Collected data:

--- START ---

/-- A module that runs partition 0: firmware up, ID 1, region 0 of stack 0 and core 0 assigned, stack 0 filled with zeros. -/
def base : State :=
  { (((State.reset.setDN ownDevKey 1).setCrit (dk 0x2600 6) 1).setCrit (dkx 0x2620 0 1) 1).setDN (dkx 0x2330 0 3) 0 with
    board := { Board.reset with
      booting := false
      tkUp := true
      sfUp := true
      coresDone := true
      dramTrained := true }
    mem := { Mem.reset with fill := [(0, some 0)] }
    cores := [(0, core0)] }

/-- A command in the slot at HEAD of a stream of core 0; of S0. -/
def placed (s : State) (st : StreamId) (w : W256) : State :=
  { s with mem := s.mem.put (ckey 0 ((s.stream 0 st).slotOff (s.stream 0 st).head)) (leBytes 32 w.toNat) }
def at0 (s : State) (w : W256) : State := placed s .s0 w

/-- The next state of an outcome. -/
def nx : Host.Outcome State Fault Refusal → State
  | .next t => t
  | _ => State.reset

/-- The state after the command that stands at HEAD of S0. -/
def run (i : Slot → W256 → Instr) (w : W256) (s : State) : State := nx (exec (i slot0 w) (at0 s w))

/-- All of the tests listed hold. -/
def every : List Bool → Bool
  | [] => true
  | b :: l => b && every l

theorem every_cons_ok {b : Bool} {l : List Bool} : every (b :: l) = true ↔ b = true ∧ every l = true := Bool.and_eq_true_iff
theorem every_nil_ok : every [] = true ↔ True := iff_true_intro rfl

/-- Issues, as a test of its parts. -/
def issues (s : State) (sl : Slot) (w : W256) (op : Nat) : Bool :=
  every [s.ready sl w == .go, (cOp w).toNat == op, !(srcCtx sl.src == .filler && primaryOnly w),
    decide ((s.cx sl).moving (s.taken sl w).id < 16), !(s.cx sl).jobs.any Job.isQueued]

theorem issues_ok {s : State} {sl : Slot} {w : W256} {op : Nat} (h : issues s sl w op = true) : s.Issues sl w op := by
  simp only [issues, every_cons_ok, every_nil_ok, and_true, beq_iff_eq, decide_eq_true_eq, Bool.not_eq_true'] at h
  exact { go := h.1, op := h.2.1, own := fun a => by simp [a.1, a.2] at h, enters := fun _ => h.2.2.2 }

/-- An outcome that is a next state. -/
def answers : Host.Outcome State Fault Refusal → Bool
  | .next _ => true
  | _ => false

theorem nx_ok {o : Host.Outcome State Fault Refusal} (h : answers o = true) : o = .next (nx o) := by
  cases o <;> simp [answers] at h
  rfl

theorem all_ok {α : Type} {l : List α} {p : α → Prop} [DecidablePred p] (h : (l.all fun v => decide (p v)) = true) : ∀ v ∈ l, p v := by
  simpa using h

/-! ## The block and the dispatcher -/

theorem witness_StepRunsFront : ({ base with pending := [.nop slot0 (cmd 0 [])] } : State).pending = .nop slot0 (cmd 0 []) :: [] := rfl

theorem witness_IdleStep :
    State.reset.pending = [] ∧ ({ State.reset with board := { Board.reset with pg := false } } : State).running = false ∧
    base.pending = [] ∧ base.running = true ∧ ({ base with board := { base.board with sfUp := false } } : State).board.sfUp = false ∧
    ∀ c x, ∀ j ∈ (base.ctx c x).jobs, j.queue = [] := by
  refine ⟨rfl, by decide +kernel, rfl, by decide +kernel, rfl, fun c x => ?_⟩
  cases x <;> revert c <;> decide +kernel

theorem witness_CommandsAnswer : exec (.nop slot0 (cmd 0 [])) (at0 base (cmd 0 [])) = .next (run .nop (cmd 0 []) base) := nx_ok (by decide +kernel)

theorem witness_StepKeepsInvariant : State.reset.Inv ∧ step State.reset = .next (nx (step State.reset)) := by
  refine ⟨⟨by decide +kernel, fun e h => ?_⟩, nx_ok (by decide +kernel)⟩
  cases h

theorem witness_FusesOnlySet : step State.reset = .next (nx (step State.reset)) := witness_StepKeepsInvariant.2

/-- A source with nothing to offer, and one that waits for its token. -/
theorem witness_NotReadyWaits :
    (Instr.nop slot0 (cmd 0 []), 0) ∈ slotRows slot0 (cmd 0 []) ∧ State.reset.ready slot0 (cmd 0 []) = .idle ∧
    (at0 base (cmd 0 [(13, 1), (32, 1)])).ready slot0 (cmd 0 [(13, 1), (32, 1)]) = .hold .waits := by
  decide +kernel

def noisy : State := base.modCtx 0 .primary (fun k => { k with errcont := true })

/-- The filler context of core 0 is admitted, and two commands wait in S2. -/
def filling : State :=
  base.modCore 0 (fun k => { k with
    admitted := true
    fill := { Ctx.reset with
      en := true
      part := some 0 }
    s0 := { k.s0 with tail := 0 }
    s2 := { Stream.reset .fwd with
      en := true
      tail := 2
      base := 0x7000 } })

/-- A TOKSET is no NOP; an unassigned opcode, with ERRCONT clear and set; and a DEFER of the filler. -/
theorem witness_OpcodeError :
    (Instr.nop slot0 (cmd 1 []), 0) ∈ slotRows slot0 (cmd 1 []) ∧ (cOp (cmd 1 [])).toNat ≠ 0 ∧ assigned (cOp (cmd 1 [])).toNat = true ∧
    (at0 base (cmd 0x0D [])).ready slot0 (cmd 0x0D []) = .go ∧ assigned (cOp (cmd 0x0D [])).toNat = false ∧
    ((at0 base (cmd 0x0D [])).cx slot0).errcont = false ∧ ((at0 base (cmd 0x0D [])).cx slot0).errSet = false ∧
    (at0 noisy (cmd 0x0D [])).ready slot0 (cmd 0x0D []) = .go ∧ ((at0 noisy (cmd 0x0D [])).cx slot0).errcont = true ∧
    (Instr.defer ⟨0, .s2⟩ (cmd 0x0B []), 0x0B) ∈ slotRows ⟨0, .s2⟩ (cmd 0x0B []) ∧
    ((placed filling .s2 (cmd 0x0B [])).ready ⟨0, .s2⟩ (cmd 0x0B []) = .go ∧ srcCtx .s2 = .filler ∧ primaryOnly (cmd 0x0B []) = true) := by
  decide +kernel

theorem no_waits (s : State) (h : ∀ c, (s.stream c .s0).wait = none ∧ (s.stream c .s1).wait = none ∧ (s.stream c .s2).wait = none) :
    ∀ c st, (s.stream c st).wait = none := by
  intro c st
  cases st
  · exact (h c).1
  · exact (h c).2.1
  · exact (h c).2.2

theorem witness_DispatchSettle :
    base.OwnersOk ∧ (∀ c st, (base.stream c st).wait = none) ∧ (∀ c x, (base.ctx c x).fences = []) := by
  refine ⟨fun e h => (by cases h), no_waits _ (by decide +kernel), fun c x => ?_⟩
  cases x <;> revert c <;> decide +kernel

/-- Counters at the ends of their range. -/
theorem witness_SimpleCommands :
    [(cmd 0x00 [], 0x00), (cmd 0x01 [(96, 31), (64, 9)], 0x01), (cmd 0x02 [(96, 31), (64, 9)], 0x02), (cmd 0x03 [(96, 7)], 0x03),
      (cmd 0x04 [(96, 7)], 0x04), (cmd 0x05 [(96, 7), (112, 63)], 0x05), (cmd 0x08 [(96, 2)], 0x08), (cmd 0x07 [(64, 77)], 0x07)].all
      (fun (e : W256 × Nat) => issues (at0 base e.1) slot0 e.1 e.2) = true ∧
    srcStream slot0.src = some .s0 ∧ cIdx (cmd 0x03 [(96, 7)]) ≤ 7 ∧ cIdx (cmd 0x04 [(96, 7)]) ≤ 7 ∧ cIdx (cmd 0x05 [(96, 7), (112, 63)]) ≤ 7 ∧
    0 < cOff (cmd 0x05 [(96, 7), (112, 63)]) ∧ cOff (cmd 0x05 [(96, 7), (112, 63)]) < (base.stream 0 .s0).slots ∧
    phaseCode (cIdx (cmd 0x08 [(96, 2)])) = some .bwdW := by
  decide +kernel

def counting : State := base.modStream 0 .s0 (fun t => t.setCounter 7 2)

/-- LOOP with its counter at 0 falls through; with 2 it goes back and leaves 1 (R168). -/
theorem test_loop :
    ((run .loop (cmd 5 [(96, 7), (112, 3)]) base).stream 0 .s0).head = 1 ∧
    ((run .loop (cmd 5 [(96, 7), (112, 3)]) counting).stream 0 .s0).head = 61 ∧
    ((run .loop (cmd 5 [(96, 7), (112, 3)]) counting).stream 0 .s0).counter 7 = 1 := by
  decide +kernel

theorem test_nop_signals : ((run .nop (cmd 0 []) base).cx slot0).tok 5 = 1 := by decide +kernel
theorem test_tokset : ((run .tokset (cmd 1 [(96, 31), (64, 9)]) base).cx slot0).tok 31 = 9 := by decide +kernel
theorem test_tokadd : ((run .tokadd (cmd 2 [(96, 5), (64, 9)]) base).cx slot0).tok 5 = 10 := by decide +kernel
theorem test_cset : ((run .cset (cmd 3 [(96, 7), (64, 9)]) base).stream 0 .s0).counter 7 = 9 := by decide +kernel
theorem test_cadd_wraps :
    ((run .cadd (cmd 4 [(96, 7), (64, 0xFFFFFFFF)]) counting).stream 0 .s0).counter 7 = 1 := by decide +kernel
theorem test_halt :
    ((run .halt (cmd 7 [(64, 77)]) base).cx slot0).haltcode = 77 ∧
    ((run .halt (cmd 7 [(64, 77)]) base).cx slot0).halted = true := by decide +kernel
theorem test_phase : ((run .phase (cmd 8 [(96, 2)]) base).stream 0 .s0).phase = .bwdW := by decide +kernel
theorem test_opcode_error_halts : ((run .nop (cmd 0x0D []) base).cx slot0).err = 0x040D0000 := by decide +kernel

/-- The address of object k of core c of this module. -/
def objAddr (c k : Nat) : Nat := 0xFFFE * 2 ^ 48 + 2 * 2 ^ 44 + c * 2 ^ 15 + 8 * k

/-- Objects at the ends of a core's range; one holds 7. -/
def objs7 : State := base.setObj 0 4095 { base.obj 0 4095 with count := 7 }

theorem not_waiting (s : State) (c : CoreId) (k : Nat) (h : (∀ st ∈ [StreamId.s0, .s1, .s2], waitOn (s.stream c st) k = none)) :
    ∀ st, waitOn (s.stream c st) k = none := by
  intro st
  cases st <;> simp at h
  · exact h.1
  · exact h.2.1
  · exact h.2.2

/-- A wait that object 4095 of core 0 meets, with TAKE, and one that it does not. -/
theorem witness_HoldingCommands :
    srcStream slot0.src = some .s0 ∧
    [0x06, 0x0C, 0x1E].all (fun op => issues (at0 base (cmd op [])) slot0 (cmd op []) op) = true ∧
    (∀ e ∈ [(2, 7), (2, 8)], let w := cmd 0x23 [(64, objAddr 0 4095), (128, e.2), (214, e.1)]
      issues (at0 objs7 w) slot0 w 0x23 = true ∧ objs7.isOwn (sObj w) = true ∧ aSpace (sObj w) = 2 ∧ aRsvd (sObj w) = 0 ∧
      aOff (sObj w) = (0 : CoreId).val * 2 ^ 15 + 8 * 4095 ∧ sCond w ≠ 3 ∧
      (objs7.ctx 0 (objs7.objCtx 0 4095)).part = (objs7.cx slot0).part ∧
      condMet (sCond w) (objs7.obj 0 4095).count (fld (sVal w) 0 48) = decide (e.2 = 7)) ∧
    ∀ st', st' ≠ .s0 → waitOn (objs7.stream 0 st') 4095 = none :=
  ⟨rfl, by decide +kernel, by decide +kernel,
    fun st' _ => not_waiting objs7 0 4095 (by decide +kernel) st'⟩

--- END ---

Your task is to restate, word for word, only those lines above that fall between the line holding "def run (i : Slot" and the line holding "every [s.ready sl", inclusive.

Solution for this problem »
def run (i : Slot → W256 → Instr) (w : W256) (s : State) : State := nx (exec (i slot0 w) (at0 s w))

/-- All of the tests listed hold. -/
def every : List Bool → Bool
  | [] => true
  | b :: l => b && every l

theorem every_cons_ok {b : Bool} {l : List Bool} : every (b :: l) = true ↔ b = true ∧ every l = true := Bool.and_eq_true_iff
theorem every_nil_ok : every [] = true ↔ True := iff_true_intro rfl

/-- Issues, as a test of its parts. -/
def issues (s : State) (sl : Slot) (w : W256) (op : Nat) : Bool :=
  every [s.ready sl w == .go, (cOp w).toNat == op, !(srcCtx sl.src == .filler && primaryOnly w),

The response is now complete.